Question

I need a simple 'Yes/No' modal dialog for a SharePoint web part, and I do not really want to re-invent the wheel here. SharePoint uses some very nice modal dialogs for this purpose, is it possible to re-use them, instead of creating a litter of little aspx pages for the ShowModalDialog() function

Was it helpful?

Solution

You actually don't have to use dialog.master, as that by itself doesn't help you use the 2010 dialog framework. the default.master works just fine because it has CSS that hides the ribbon bar, navigation, and other UI components that you don't want in a dialog (...unless you explicity expose them).

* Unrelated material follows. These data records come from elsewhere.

-- ==== Sys2Proof/Tests/Slice0.lean ====
section
/-! SUPPORT. Tests: ill-formed terms, words written out from the spec's encodings, single steps on small states, and for each
statement a state and operands that meet its hypotheses. -/

namespace Sys2Proof.Tests

open Sys2Proof Sys2Proof.Machine Sys2Proof.Claims

set_option Elab.async false

/-! ## Small states -/

/-- A capability (04 R66): permissions, object type, exponent, mantissas of base and top, cursor. -/
def capOf (perms : BitVec 12) (ty : BitVec 4) (e : BitVec 6) (lo hi : BitVec 21) (cur : Word) : Reg :=
  { bits := perms ++ ty ++ e ++ lo ++ hi ++ cur, tag := true }

/-- The state at reset, but for the registers of strand 0. -/
def withArch (a : Arch) : State := State.reset.setStrand 0 { Strand.reset with arch := a }

/-- The registers at reset, but for some g-registers. -/
def regs (l : List (BitVec 6 × Reg)) : Arch := l.foldl (fun a x => a.writeG x.1 x.2) Arch.reset

theorem strand_withArch (a : Arch) : (withArch a).strand 0 = { Strand.reset with arch := a } :=
  State.strand_setStrand_self State.reset 0 _

/-- The state that the end of its chunk leaves. -/
def endOf (s : State) : State :=
  match s.endChunk with
  | .ready u => u
  | _ => s

/-- The strand that issues has no chunk, no result outstanding, no park marker and no cause to take, and its core has no quit group. -/
structure Quiet (s : State) : Prop where
  park : s.park = false
  out : (s.strand s.cur).out = []
  chunks : (s.strand s.cur).chunks = []
  quit : (s.core (coreOf s.cur)).quit = []
  cause : (s.strand s.cur).nextCause = none

/-- Such a strand passes the shared steps of issue. -/
theorem Quiet.issues {s : State} (h : Quiet s) (reads : List RegName) : Issues false reads s s.joinChunk where
  mode := by simp
  marker := by simp [h.park]
  settled := by simp [Strand.isOut, h.out]
  joined := by
    simp [State.joinChunk, Strand.opened, h.chunks, State.pinDue, State.onStrand, Strand.restart, Strand.fresh]

theorem Quiet.issuesS {s : State} (h : Quiet s) (reads : List RegName) (hs : s.me.smode = true) : Issues true reads s s.joinChunk :=
  { h.issues reads with mode := fun _ => hs }

theorem Quiet.mayIssue {s : State} (h : Quiet s) (reads : List RegName) : MayIssue false false reads s := (h.issues reads).mayIssue

/-- Its chunks have no part in which cause it takes next. -/
theorem nextCause_restart (t : Strand) (k : Nat) (f : Chunk → Chunk) : ((t.restart k).onOpen f).nextCause = t.nextCause := by
  unfold Strand.onOpen Strand.restart
  rfl

/-- It may end its chunk. -/
theorem Quiet.ready {s : State} (h : Quiet s) : s.endChunk = .ready (endOf s) := by
  simp [endOf, State.endChunk, Strand.leads, Strand.opened, h.chunks, State.commitAll]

You need to run some javascript code to launch the dialog (...would go in the parent page):

function showModalDialog(title) {
    var options = SP.UI.$create_DialogOptions();
    options.title = title;
    // width and height are optional as the framework autosizes the dialog to the content
    options.width = 600;
    options.height = 485;
    options.url = "/_layouts/htmleditor.aspx";
    options.allowMaximize = true;
    // you can specify an optional callback
    options.dialogReturnValueCallback = Function.createDelegate(null, dialogCallback);
    SP.UI.ModalDialog.showModalDialog(options); 
}

Assuming you have the standard OK and Cancel buttons in your dialog page (...can be a base SharePoint application page created in a VS2010 project), you'd just wire up the events for those buttons and within the code-behind you can emit some javascript to close the dialog and optionally retuan a value to the parent page:

    void CancelDialog_Click(object sender, EventArgs e)
    {
        if (this.IsDialogMode)
            // in commonModalDialogClose the zero denotes Cancel and a one denotes OK.  The 2nd argument is an optional value to return to the parent page's callback function...assuming one was defined.
            this.ClientScript.RegisterClientScriptBlock(this.GetType(), "DismissRecoverPasswordDialog", "window.frameElement.commonModalDialogClose(0, \"\");", true);
        else
            Response.Redirect(ReferralUrl.Value);
    }

Hope that helps...please don't hesitate to ask ant follow-up questions you have.

OTHER TIPS

Yes, you can reuse them. It's all about using the .master file that SharePoint ships. Master page like dialog.master are designed for pages which are displayed in popup and you should reuse them rather than writing your own. It comes with OK and Cancel buttons and placeholders in which you can place your content. In your page you will have to refer them with MasterPageFile attribute because they are not in master page gallery.

MasterPageFile="~/_layouts/dialog.master"

And in your code behind, you can wire the code on click of "Ok" button like this:

protected override void OnInit(EventArgs e)
        {
            base.OnInit(e);
            ((DialogMaster)this.Page.Master).OkButton.Click += new EventHandler(this.OkButtonClicked);            
        }

You can change the Text property of OkButton to "Yes" and Cancel button to "No" if that makes sense in your case.

Reusing Popup Dialogs As far as reusing is concerned, you can use query string parameters to manipulate the content on the page. For example, with yes/no button you typically display a message. you can store the message in resource files and pass resource key in query string to the aspx dialog page to display different message.